Learning to think critically is an active and ongoing exercise for many people. One way to improve critical thinking skills is to use more than one source of information before forming a solid opinion on a news item. Compare several newspapers' coverage of the same event, or watch different television news outlets to see how the same story could be slanted in one direction or another. When you begin to think critically about a current event, you may become more aware of how much your own prejudices, beliefs and opinions can influence your stance on the issue.

To critically analyze things means to consider all aspects of a subject with an open mind before forming an opinion. It does not mean to be unnecessarily cynical or judgmental about the validity of the facts or the source. Essentially, a critical thinker is like a jury member, who must weigh not only the facts of the case, but how those facts were obtained and the motivation behind them. To think critically means to examine not only the subject at hand, but also the methods used to generate the information.

This is why the question "Why?" is an important one to ask when you learn to think critically. Why would an author choose to assign those particular names to his or her characters? Why didn't the reporter interview the leader of the opposition? Why did this politician vote against a proposed law? Critical thinking skills are learned through active practice, so you may want to spend some time each day examining a controversial issue such as abortion, capital punishment or gun control and ask yourself why you believe the way you do on that issue? By taking the time to examine both sides of a polarizing or controversial issue, you can improve your ability to think critically in general.

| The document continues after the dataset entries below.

-- ==== Sys2Proof/Machine/Sheets.lean ====
section
/-! DEFINITION. Sheets on tiles: which sheet a tile runs, confinement (R48), the gates of a start (R42, R44), program
fetch (R63), start (R62), completion (R64, R45), and losing a sheet with its tile (R49, R90). -/

namespace Sys2Proof.Machine

/-- The outcome of a command on units that must exist (R18, R25): the fault noSuchUnit where one does not. -/
def guardUnit (ok : Bool) (s : State) : Host.Outcome State Fault Refusal :=
  if ok then .next s else .fault .noSuchUnit

def tileOk (t : Nat) : Bool := decide (t < 12288)

/-- The divisor code of a die's TILE clock in CLKCTL_DIV (R375), as the divisor 2, 3, 4, 6 or 8. -/
def divisorOf : Nat → Nat
  | 0 => 2
  | 1 => 3
  | 2 => 4
  | 3 => 6
  | _ => 8

/-- A sheet running on a tile. -/
structure Run where
  c : Nat
  q : Nat
  sheet : Nat
  x : Ctx
  ream : Ream
  h : Sheet
deriving DecidableEq, Repr

def State.runOf (s : State) (r : Nat × Nat × Nat) : Run :=
  let x := s.ctx r.1
  let ream := x.ream.getD Ream.null
  ⟨r.1, r.2.1, r.2.2, x, ream, ream.sheet r.2.2⟩

def Run.seq (r : Run) : Nat := r.q % 2 ^ 32
def Run.iteration (r : Run) : Nat := r.q / r.ream.length
def Run.rbeat (r : Run) : Nat := r.q % r.ream.length

def tilePage (t : Nat) : Nat := Page.TILE + groupOf t

/-- The sheet stops where it is: its context faults with a record of kind Instruction naming an offset (R87, R354). -/
def State.seqFault (s : State) (t : Nat) (r : Run) (status off : Nat) : State :=
  let s1 := s.setTile t { s.tile t with blocked := .faulted }
  s1.faultWith (tilePage t) r.c status 0x02 r.seq off r.h.vtile t

/-- As seqFault with a record of kind Access naming a space and an address (R48, R59). -/
def State.accessFault (s : State) (t : Nat) (r : Run) (status space addr : Nat) : State :=
  let s1 := s.setTile t { s.tile t with blocked := .faulted, dmaStop := true }
  s1.faultWith (tilePage t) r.c status 0x01 r.seq (addr % 2 ^ 48 + space * 2 ^ 48) r.h.vtile t

/-- A tile read that cannot be served, of `n` bytes from `a` and first refused at `at_`. In local HBM every poisoned unit of it is
counted, and the record, from the page of the stack, is of kind Memory naming the unit (R204, R354; DEDUCED, log 99); any other
is an access fault. -/
def State.readFault (s : State) (t : Nat) (r : Run) (status space a n at_ : Nat) : State :=
  if space = 0 ∧ status = 0x0D then
    let key := s.localKey r.x.deckle at_
    let s1 := (s.countPoisons r.x.deckle a n).setTile t { s.tile t with blocked := .faulted, dmaStop := true }
    s1.faultWith (Page.HBMC + key / 2 ^ 37) r.c status 0x07 0 (errLoc (key / 2 ^ 32 % 32) (key % 2 ^ 32) + key / 2 ^ 37 * 2 ^ 32)
      r.h.vtile t
  else s.accessFault t r status space at_

/-- An access outside the declared ranges (R48): counted, raised, and the context faults with INVALID. -/
def State.confineFault (s : State) (t : Nat) (r : Run) (space addr : Nat) : State :=
  let s1 := (s.bump C.TILE_CONFINE_CNT (groupOf t)).raiseTo E.TILE_confine [r.x.deckle] (groupOf t)
  s1.accessFault t r 0x0B space addr

/-- An access of a running sheet lies inside a range it declares for that direction (R48). -/
def Run.allowed (r : Run) (write : Bool) (space sel start n : Nat) : Bool :=
  (r.h.refs.filter fun x => if write then x.writes else true).any fun x => (r.ream.range x).covers space sel start n

/-- First scratchpad address of a tile that its sheet's engines may not use (R59, R182). -/
def Tile.limit (t : Tile) : Nat := (20 - t.t0banks) * 0x2000

/-! Gates (R42, R44). -/

/-- Instance `i` of a context still stands in the way of a region's stamp reaching `upTo` (R41). -/
def Inst.blocks (ream : Ream) (region upTo : Nat) (i : Inst) : Bool :=
  decide (i.q ≤ upTo) && (ream.sheet i.sheet).refs.any fun x => x.writes && x.region == region

/-- A step counts as a sheet of its end number (R280). -/
def Step.last (ream : Ream) (p : Step) : Nat := p.q + (ream.coll p.entry).span - 1

def Step.blocks (ream : Ream) (region upTo : Nat) (p : Step) : Bool :=
  decide (p.last ream ≤ upTo) && (ream.coll p.entry).op != 7 && (ream.coll p.entry).outRegion == region

/-- Highest sequence number received in a slot of an ext region; each slot starts at 0xFFFF_FFFF (R47). -/
def Ctx.slot (x : Ctx) (region slot : Nat) : Nat :=
  ((x.ext.find? fun e => e.1 == region && e.2.1 == slot).map fun e => e.2.2).getD 0xFFFFFFFF

/-- A region as published at sequence number q - lag satisfies a reference (R41, R42, R47). -/
def Ctx.satisfied (x : Ctx) (ream : Ream) (q region lag : Nat) : Bool :=
  let g := ream.region region
  if g.static then true
  else if g.ext then
    (List.range (g.writers + 1)).all fun k => atOrAfter (x.slot region k) (q % 2 ^ 32 + 2 ^ 32 - lag)
  else if q < lag then true
  else !(x.insts.any fun i => i.blocks ream region (q - lag)) && !(x.steps.any fun p => p.blocks ream region (q - lag))

/-- The output range of a step at its member and the input it reads (R277); bytes of one element. -/
def elemBytes (fmt : Nat) : Nat := fmtWidth fmt / 8

def shardStart (r count n : Nat) : Nat := r * count / n
def shardLen (r count n : Nat) : Nat := shardStart (r + 1) count n - shardStart r count n

/-- Elements a member reads and writes in a step (R277): operation, rank, members, count, root. -/
def collIn (e : CollEntry) (rank n : Nat) : Nat :=
  if e.op = 4 then shardLen rank e.count n
  else if e.op = 6 then (if rank = e.arg then e.count else 0)
  else if e.op = 7 then 0 else e.count
def collOut (e : CollEntry) (rank n : Nat) : Nat :=
  if e.op = 3 then shardLen rank e.count n else if e.op = 7 then 0 else e.count

/-- Input and output ranges of a step at this member (R280). -/
def Ctx.stepIn (x : Ctx) (ream : Ream) (e : CollEntry) : Range :=
  match x.group e.group with
  | none => ⟨0, 0, 0, 0⟩
  | some g => ⟨0, 0, (ream.region e.inRegion).base + e.inOff, collIn e g.rank g.members.length * elemBytes e.dtype⟩
def Ctx.stepOut (x : Ctx) (ream : Ream) (e : CollEntry) : Range :=
  match x.group e.group with
  | none => ⟨0, 0, 0, 0⟩
  | some g => ⟨0, 0, (ream.region e.outRegion).base + e.outOff, collOut e g.rank g.members.length * elemBytes e.dtype⟩

/-- The third condition of R44: a range written overlaps one used by an unpublished sheet or step of lower number. -/
def Ctx.gateHeld (x : Ctx) (ream : Ream) (q : Nat) (writes : List Range) : Bool :=
  let hit (r : Range) : Bool := writes.any fun w => w.overlaps r
  (x.insts.any fun i => decide (i.q < q) &&
      (((ream.sheet i.sheet).refs.map ream.range).any hit)) ||
    (x.steps.any fun p => decide (p.q < q) && (hit (x.stepIn ream (ream.coll p.entry)) || hit (x.stepOut ream (ream.coll p.entry))))

/-- A due sheet is held by a reference or by the third condition (R44, R51). -/
def Ctx.held (x : Ctx) (ream : Ream) (i : Inst) : Bool :=
  let h := ream.sheet i.sheet
  !(h.refs.all fun r => !r.reads || x.satisfied ream i.q r.region r.lag) || x.gateHeld ream i.q (ream.writesOf h)

/-- A due step is held by its input reference or by the third condition (R280, R281). -/
def Ctx.stepHeld (x : Ctx) (ream : Ream) (p : Step) : Bool :=
  let e := ream.coll p.entry
  ((x.stepIn ream e).len != 0 && !x.satisfied ream p.q e.inRegion e.inLag) || x.gateHeld ream p.q [x.stepOut ream e]

/-- The beat is an idle beat for a context: of the module (R386) or of its deckle (R389). -/
def State.idleFor (s : State) (d : Nat) : Bool := s.beat.idle || s.beat.deckleIdle.contains d

/-! Program fetch (R63). -/

def chunk8 : Nat → List Byte → List Word
  | 0, _ => []
  | n + 1, l => BitVec.ofNat 64 (leNat (l.take 8)) :: chunk8 n (l.drop 8)

/-- The program of a sheet as the tile would fetch it now; one that reaches into the chest arena cannot be fetched (R137). -/
def State.fetch (s : State) (c q sheet : Nat) : Fetched :=
  let x := s.ctx c
  let h := (x.ream.getD Ream.null).sheet sheet
  { ctx := c, q, sheet, prog := chunk8 (h.codeLen / 8) (s.localRead x.deckle h.code h.codeLen),
    fail := if s.inArena x.deckle h.code h.codeLen ∧ h.codeLen ≠ 0 then some (0x0B, max h.code (s.arenaBase x.deckle))
      else s.localBad x.deckle h.code h.codeLen }

/-- Unstarted sheets that are due on a virtual tile, lowest sequence number first. -/
def Ctx.duesOn (x : Ctx) (ream : Ream) (v : Nat) : List Inst :=
  (x.insts.filter fun i => (i.st == .due || i.st == .lost) && (ream.sheet i.sheet).vtile == v).mergeSort
    fun i j => decide (i.q ≤ j.q)

/-- The first sheet of a virtual tile at sequence number `q` or later, looking ahead at most `fuel` numbers. -/
def Ream.firstFrom (ream : Ream) (v : Nat) : Nat → Nat → Option (Nat × Nat)
  | 0, _ => none
  | fuel + 1, q =>
    if (match ream.total with | some n => decide (n ≤ q) | none => false) then none
    else
      match ream.sheets.findIdx? fun h => h.vtile == v && h.rbeat == q % ream.length with
      | some i => some (q, i)
      | none => Ream.firstFrom ream v fuel (q + 1)

/-- The sheet that is next on a virtual tile (R43, R178). -/
def Ctx.nextOn (x : Ctx) (v : Nat) : Option (Nat × Nat) :=
  let ream := x.ream.getD Ream.null
  match x.duesOn ream v with
  | i :: _ => some (i.q, i.sheet)
  | [] => ream.firstFrom v ream.length (if x.primed then x.cursor + 1 else x.cursor)

/-- SHEET_PROGRAM_FETCH (R63): the program of the sheet that is next on the tile goes into the buffer kept for it. -/
def execSheetProgramFetch (tile : Nat) (s : State) : Host.Outcome State Fault Refusal :=
  guardUnit (tileOk tile) <|
    let t := s.tile tile
    match t.bind with
    | none => s
    | some (c, v) =>
      match (s.ctx c).nextOn v with
      | none => s
      | some (q, sh) => s.setTile tile { t with next := some (s.fetch c q sh) }

/-! Starting a sheet. -/

/-- Poisoned units met by a failing read are counted (R204). -/
def State.notePoison (s : State) (d status a : Nat) : State := s.when (status == 0x0D) (·.countPoison d a)

/-- The tile's state as a sheet starts (R62); scratchpad is not part of it. -/
def Tile.started (t : Tile) (r : Nat × Nat × Nat) (prog : List Word) (seed : Word) (iteration : Nat) : Tile :=
  let st := seedStreams seed iteration
  { Tile.reset with
    state := .running, bind := t.bind, running := some r, prog, sm := st.1, sv := st.2
    t0banks := t.t0banks, errFences := t.errFences, hangs := t.hangs, earlier := t.earlier, behind := t.behind
    flightId := t.flightId }

/-- A context whose sheets may start: RUNNING, or the suspect that replays (R420). -/
def State.ctxRuns (s : State) (c : Nat) : Bool :=
  (s.ctx c).st == .running ||
    ((s.ctx c).st == .suspect && ((s.rst.suspects.bind (·.replaying)).map Prod.fst) == some c)

/-- The sheet waiting on a tile that could start now (R44); a lost sheet waits until the fenced tile has drained (R180). -/
def State.startable (s : State) (tile : Nat) : Option (Nat × Inst) :=
  let t := s.tile tile
  match t.bind with
  | none => none
  | some (c, v) =>
    let x := s.ctx c
    let ream := x.ream.getD Ream.null
    if t.state ≠ .idle ∨ !s.ctxRuns c ∨ s.idleFor x.deckle then none
    else
      let draining (i : Inst) : Bool := s.tiles.any fun p => p.2.state == .draining && p.2.draining == some (c, i.q, i.sheet)
      ((x.duesOn ream v).find? fun i => !x.held ream i && !draining i).map fun i => (c, i)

Language & Humanities is dedicated to providing accurate and trustworthy information. We carefully select reputable sources and employ a rigorous fact-checking process to maintain the highest standards. To learn more about our commitment to accuracy, read our editorial process.
Michael Pollick
By Michael Pollick
As a frequent contributor to Language & Humanities, Michael Pollick uses his passion for research and writing to cover a wide range of topics. His curiosity drives him to study subjects in-depth, resulting in informative and engaging articles. Prior to becoming a professional writer, Michael honed his skills as an English tutor, poet, voice-over artist, and DJ.
Discussion Comments
By StarJo — On May 11, 2012

I have always been one to question what seemed obvious, so I never had to really work on developing my critical thinking skills. Even as a child, I often challenged my teachers by asking them why things were a certain way, and I also often got in trouble because of this, but I think it has made me a deeper person.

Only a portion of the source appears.